Take the data below and filter it for lines containing the word "ticks"; show each line found.

(Excerpts from a dataset)
^^^^

-- ==== Sys2Proof/Tests/Slice0.lean ====
section
/-!
SUPPORT. Tests of the model: ill-formed terms that the checks refuse, words of the instruction set written out from the
spec's encodings, commands on small states, and for every statement with hypotheses a state and operands that meet
them (each clause of a statement has its own, at an end of its range where it has one).
-/

set_option linter.unusedVariables false
set_option Elab.async false

namespace Sys2Proof.Tests

open Machine Machine.Reg

/-- The state after reset with registers set, booted and with the XO running. -/
def st (l : List (Fld × Nat)) : State :=
  { State.reset.sets l with pwr := { State.reset.pwr with boot := false }, clk := { State.reset.clk with xo := .run } }

/-- The next state of an outcome, where it has one. -/
def nx (o : Host.Outcome State Fault Refusal) : Option State := match o with | .next t => some t | _ => none

/-- Both chains receive. -/
def stRx (l : List (Fld × Nat)) : State :=
  { st ((RXx_CTL_EN 0, 1) :: (RXx_CTL_EN 1, 1) :: l) with chain := [(0, { blRet := false }), (1, { blRet := false })] }

/-- A plan that enables slot 0 with one search of format 2. -/
def plan1 : Plan := { words := [(0, 1), (4, 0x82010000)] }

/-- The air access runs, with one band over every frequency and no other limit, and partition 0 has airtime. -/
def prof1 : RegProf := { bands := [{ flo := 0, fhi := 0x1FFFFFFF, duty := 1000 }] }

def stAir (l : List (Fld × Nat)) : State :=
  { st ((AIR_CTL_EN, 1) :: l) with air := { (st []).air with prof := some prof1 }, parts := [(0, { level := 1000000 })] }

/-- The supervisor's context is ready, at the start of its code. -/
def stSv (l : List (Fld × Nat)) : State := { st l with progs := [(32, { run := .ready })] }

/-- Partition 0's context is ready, at the start of its code. -/
def stP0 (l : List (Fld × Nat)) : State :=
  { st l with progs := [(0, { run := .ready })], parts := [(0, { desc := { codeG := 1, dataG := 1, txQ := 2, kslotQ := 2 }, gran := [0] })] }

/-- A service request in partition 0's data window: REQ and BUF, then its octets. -/
def stReq (n buf : Nat) (o : List Byte) (l : List (Fld × Nat)) : State :=
  let s : State := { stP0 l with progs := [(0, { run := .ready, g := [(0, 0x10000000)] })] }
  let s : State := { s with parts := [(0, { desc := { codeG := 1, dataG := 1, txQ := 2, kslotQ := 2 }, dataBase := 0x10000000 })] }
  s.store 0x10000000 (octets 2 n ++ octets 2 buf ++ o)

/-- Both sequencers are enabled and ready. -/
def stSeq (l : List (Fld × Nat)) : State :=
  { st ((ENG_SEQCTLx_EN 0, 1) :: (ENG_SEQCTLx_EN 1, 1) :: l) with progs := [(33, { run := .ready }), (34, { run := .ready })] }

/-- In COL, with the CE ready. -/
def stCe (l : List (Fld × Nat)) : State :=
  { st l with progs := [(35, { run := .ready })], pwr := { (st []).pwr with sleep := some .col } }

/-- `st`, where a variable bears its name. -/
abbrev st0 := st

/-- A debug session of vendor scope is open; partition 0 has a page of data. -/
def stDbg (l : List (Fld × Nat)) : State :=
  { st l with dbg := { scope := some 0x21 }, parts := [(0, { desc := { codeG := 1, dataG := 1 }, dataBase := 0x10000000 })] }

/-! ## Terms the checks refuse -/

/-- Operands out of the ranges the spec gives them are refused. -/
theorem test_ill_formed_events :
    (Instr.registerWrite 0 0 (2 ^ 32) 0).wf = false ∧ (Instr.syntCalStepStart 201).wf = false ∧
    (Instr.energySample [(128, 0)] []).wf = false ∧ (Instr.energySample [] [(128, 0)]).wf = false ∧
    (Instr.mhrDecoded 0 (List.replicate 2048 0)).wf = false ∧ (Instr.micVerdict 0 [] (List.replicate 2048 0)).wf = false ∧
    (Instr.frameEnd 0 (List.replicate 2048 0) 0).wf = false ∧ (Instr.wheelOffer 0 8192).wf = false ∧
    (Instr.colFrame 0 0 0 0 0 0 (List.replicate 2048 0)).wf = false ∧
    (Instr.receiveWindowVerdict 0 8192).wf = false ∧ (Instr.transmitWindowVerdict 0 8192).wf = false ∧
    (Instr.resyncFrameTimer 0 8192).wf = false ∧ (Instr.uartCharacterReceived 256 false false).wf = false ∧
    (Instr.nvmRefreshStep 0x100000 0).wf = false := by decide +kernel

/-- Instructions whose fields hold a value the spec gives no meaning are refused. -/
theorem test_ill_formed_instructions :
    (Instr.shlImmediate .sv 0 0 32).wf = false ∧ (Instr.shrImmediate .sv 0 0 32).wf = false ∧
    (Instr.sarImmediate .sv 0 0 32).wf = false ∧ (Instr.rotImmediate .sv 0 0 32).wf = false ∧
    (Instr.movhi .sv 0 65536).wf = false ∧ (Instr.ext .sv 0 0 0x210).wf = false ∧ (Instr.ext .sv 0 0 2048).wf = false ∧
    (Instr.ins .sv 0 0 0x210).wf = false ∧ (Instr.ins .sv 0 0 1024).wf = false ∧
    (Instr.waittCycles .sv 0).wf = false ∧ (Instr.mfs .sv 0 8).wf = false ∧ (Instr.mts .sv 0 0).wf = false ∧
    (Instr.tune .rsa 0 0 3).wf = false ∧ (Instr.rxarm .rsa 0 0 5).wf = false ∧ (Instr.rxarm .rsa 0 0 10).wf = false := by
  decide +kernel

/-- A debug request longer than a line carries is refused. -/
theorem test_ill_formed_debug :
    [Instr.dbgIdent, .dbgChallenge, .dbgOpen, .dbgClose, .dbgHalt, .dbgRun, .dbgStep, .dbgCstat, .dbgRead, .dbgWrite,
      .dbgCread, .dbgCwrite, .dbgBreak, .dbgWatch, .dbgReset].all
        (fun c => !(c (List.replicate 1025 0)).wf) = true := by decide +kernel

/-! ## Words of the instruction set -/

/-- Words put together from the formats of R295 and the rows of R298 and R299. -/
theorem test_words_of_the_register_and_branch_rows :
    decodeIh .rsa 0x0048C00A = some (.mul .rsa 1 2 3) ∧ decodeIh .rsa 0x0048C04B = some (.mulh .rsa 1 2 3 true) ∧
    decodeIh .rsa 0x04480005 = some (.addImmediate .rsa 1 2 5) ∧ decodeIh .rsa 0x54480008 = some (.stw .rsa 1 2 8) ∧
    decodeIh .rsa 0x8000000C = some (.br .rsa 0 12) ∧ decodeIh .rsa 0x843FFFFF = some (.callRelative .rsa 0x3FFFFF) ∧
    decodeIh .rsa 0x88080001 = some (.jmp .rsa 2) ∧ decodeIh .rsa 0x88000003 = some (.ret .rsa) := by decide +kernel

theorem test_words_of_the_system_rows :
    decodeIh .sv 0xC0004007 = some (.sig .sv 7) ∧ decodeIh .sv 0xC0003005 = some (.waittCycles .sv 5) ∧
    decodeIh (.part 0 false) 0xC0006002 = some (.trap (.part 0 false) 2) ∧
    decodeIh .sv 0xC0408000 = some (.mfs .sv 1 0) ∧ decodeIh .sv 0xC0089007 = some (.mts .sv 2 7) ∧
    decodeIh .rsa 0xC0082000 = some (.waitt .rsa 2) := by decide +kernel

theorem test_words_of_the_message_and_radio_rows :
    decodeIh (.part 0 false) 0xC8480001 = some (.collect (.part 0 false) 1 2 true) ∧
    decodeIh (.part 0 false) 0xCC480000 = some (.mpush (.part 0 false) 1 2 0) ∧
    decodeIh (.part 0 false) 0xD0400001 = some (.mpop (.part 0 false) 1 true) ∧
    decodeIh .rsa 0xD4480001 = some (.tune .rsa 1 2 1) ∧ decodeIh .rsa 0xD4481008 = some (.rxarm .rsa 1 2 8) ∧
    decodeIh .rsa 0xD4802000 = some (.txarm .rsa 2) ∧ decodeIh .rsa 0xD5003000 = some (.fire .rsa 4 false) ∧
    decodeIh .rsa 0xD4484000 = some (.lbtq .rsa 1 2) := by decide +kernel

/-! ## Worked examples of the spec -/

/-- The check values R398 prints for the octets of "123456789". -/
theorem test_check_values :
    (let o : List Byte := [0x31, 0x32, 0x33, 0x34, 0x35, 0x36, 0x37, 0x38, 0x39]
     crc 8 7 0 false false 0 o = 0xF4 ∧ crc 16 0x1021 0 true true 0 o = 0x2189 ∧
     crc 16 0x8005 0xFFFF false false 0 o = 0xAEE7 ∧ crc32 o = 0xCBF43926 ∧ crc32c o = 0xE3069283) := by decide +kernel

/-- The check of a PHR that the worked example of chapter 6 prints. -/
theorem test_phr_check : phrCrc 0x4818 = 0x81 := by decide +kernel

/-- The octets the worked example of chapter 6 prints: the PHR as it goes on air, and three whitened octets of the PSDU. -/
theorem test_phr_and_whitening :
    phrWord 24 1 0 true = 0x814818 ∧ psduBits 0 true [0xC8, 0x05, 0x2A] = [0x37, 0xE4, 0x37].flatMap (bitsUp 8) := by decide +kernel

/-- Bits on air of 24 octets by CODE, as the same example counts them, and of a format 1 block (R161). -/
theorem test_bits_on_air :
    ([1, 3, 4].map fun c => (psduBits c true (List.replicate 24 5)).length) = [396, 264, 512] ∧
    (afterPreamble 1 0 0 false 0 0 (List.replicate 8 1)).length = 32 + 16 * 8 + 28 := by decide +kernel

/-- Deviations of H12 and of the four symbols of H2000 in FREQ codes (R188 to R190). -/
theorem test_deviations :
    symbolDev 2 1 12000 300 1 = 629 ∧ [0, 1, 2, 3].map (symbolDev 2 4 1000000 12500) = [8738, 26214, -8738, -26214] := by
  decide +kernel

/-- A long run of one symbol passes a Gaussian filter at its own level (R191: G is 1). -/
theorem test_gaussian_gain : TxSnap.fir { taps := shape1 } (List.replicate 20 629) 100 = 629 := by decide +kernel

/-- Airtimes at 1200 symbols a second: those of 24 and of 13 octets at rate 1/2, and of a wake-up burst, are the worked examples of chapters 7, 8 and 9. -/
theorem test_airtimes :
    (let c : TxSnap := { profA := 2 ^ 29 + 12000, profB := 3 * 2 ^ 27, lead := 5, tail := 5 }
     ({ fmt := 2, pre := 48, codeF := 1, len := 24 } : Tx).airtime c = 446741 ∧
     ({ fmt := 2, pre := 48, codeF := 3, len := 24 } : Tx).ticks c = 336667 ∧
     ({ fmt := 2, pre := 48, codeF := 4, len := 24 } : Tx).ticks c = 543334 ∧
     ({ fmt := 2, pre := 32, codeF := 1, len := 13 } : Tx).airtime c = 286741 ∧
     ({ fmt := 2, pre := 48, codeF := 1, len := 24, wb := 1120 } : Tx).airtime c = 1380074) := by decide +kernel

/-- The inferred counter of the worked example of chapter 22. -/
theorem test_inferred_counter : rxCounter 1 3 0x12FE = 0x1303 := by decide +kernel

/-- A secured native header with short addresses is 14 octets long. -/
theorem test_native_header :
    (let r := mhrNative [0xC8, 0x05, 0x2A, 0x0B, 1, 2, 0, 3, 0, 5, 0x93, 1, 0, 0] 24 0
     r.1.hlen = 14 ∧ r.2 = false) := by decide +kernel

/-- The end of a frame stamped at 2 s. -/
theorem test_frame_end :
    RxFrame.endAt { stamp := 2000000 * 64, fmt := 2, code := 1, len := 24 } 1 12000 = 2380000 * 64 := by decide +kernel

/-! ## Commands on small states -/

/-- A step takes the command at the front and leaves the rest waiting. -/
theorem test_step_takes_the_front :
    (match Machine.step { st [] with pending := [.yield .sv, .nop .rsa] } with
      | .next t => t.pending | _ => []) = [.nop .rsa] := by decide +kernel

/-- On an empty queue the timebase counts one cycle. -/
theorem test_empty_queue_counts :
    (match Machine.step (st []) with | .next t => t.tbs.now | _ => 0) = (st []).tbs.now + 1 := by decide +kernel

/-- Reset's memory lists nothing. -/
theorem test_reset_memory : State.reset.mem = [] := by decide +kernel


/-! ## States that meet the hypotheses of the statements -/

theorem test_meets_CommandsLeaveTheQueueAlone : ∃ (i : Instr) (s t : State), exec i s = .next t :=
  ⟨.debugLineReset, st [], st [], rfl⟩

theorem test_meets_EveryStepKeepsMemoryCanonical : ∃ s t : State, s.Canonical ∧ step s = .next t :=
  ⟨{ st [] with mem := [(0x10000000, 1)], pending := [.debugLineReset] }, { st [] with mem := [(0x10000000, 1)] },
    by unfold Machine.State.Canonical; decide +kernel, rfl⟩

theorem test_meets_LossOfThePllEntersFallback :
    ∃ s : State, (s.pllRuns = true) :=
  ⟨st [(CLK_STAT_PLLLOCK, 1)], by decide +kernel⟩

theorem test_meets_RelockAttemptsAreNoNewLoss :
    (∃ s : State, (s.clk.relock = .waiting) ∧ (s.clk.since + 10000 ≤ s.tick)) ∧
    (∃ s : State, (s.clk.relock = .waiting) ∧ (s.tick < s.clk.since + 10000)) ∧
    (∃ s : State, (s.clk.relock = .recal)) ∧
    (∃ s : State, (s.clk.relock = .hold)) ∧
    (∃ s : State, (s.clk.relock = .switchDue)) :=
  ⟨⟨{ st [] with clk := { (st []).clk with relock := .waiting }, tbs := { (st []).tbs with now := 640000 } }, by decide +kernel⟩,
   ⟨{ st [] with clk := { (st []).clk with relock := .waiting }, tbs := { (st []).tbs with now := 639999 } }, by decide +kernel⟩,
   ⟨{ st [] with clk := { (st []).clk with relock := .recal } }, by decide +kernel⟩,
   ⟨{ st [] with clk := { (st []).clk with relock := .hold } }, by decide +kernel⟩,
   ⟨{ st [] with clk := { (st []).clk with relock := .switchDue } }, by decide +kernel⟩⟩

theorem test_meets_TimebaseWritesWaitForTheBoundary :
    (∃ s : State, (s.get TBS_STAT_DISCONT = 1)) ∧
    (∃ s : State, (s.get TBS_STAT_DISCONT = 0)) ∧
    (∃ s : State, (s.get CLK_STAT_FALLBACK = 1)) ∧
    (∃ s : State, (s.get CLK_STAT_FALLBACK = 0)) :=
  ⟨⟨st [(TBS_STAT_DISCONT, 1)], by decide +kernel⟩,
   ⟨st [(TBS_STAT_DISCONT, 0)], by decide +kernel⟩,
   ⟨st [(CLK_STAT_FALLBACK, 1)], by decide +kernel⟩,
   ⟨st [(CLK_STAT_FALLBACK, 0)], by decide +kernel⟩⟩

^^^^

• Result of the exercise:
     ({ fmt := 2, pre := 48, codeF := 3, len := 24 } : Tx).ticks c = 336667 ∧
     ({ fmt := 2, pre := 48, codeF := 4, len := 24 } : Tx).ticks c = 543334 ∧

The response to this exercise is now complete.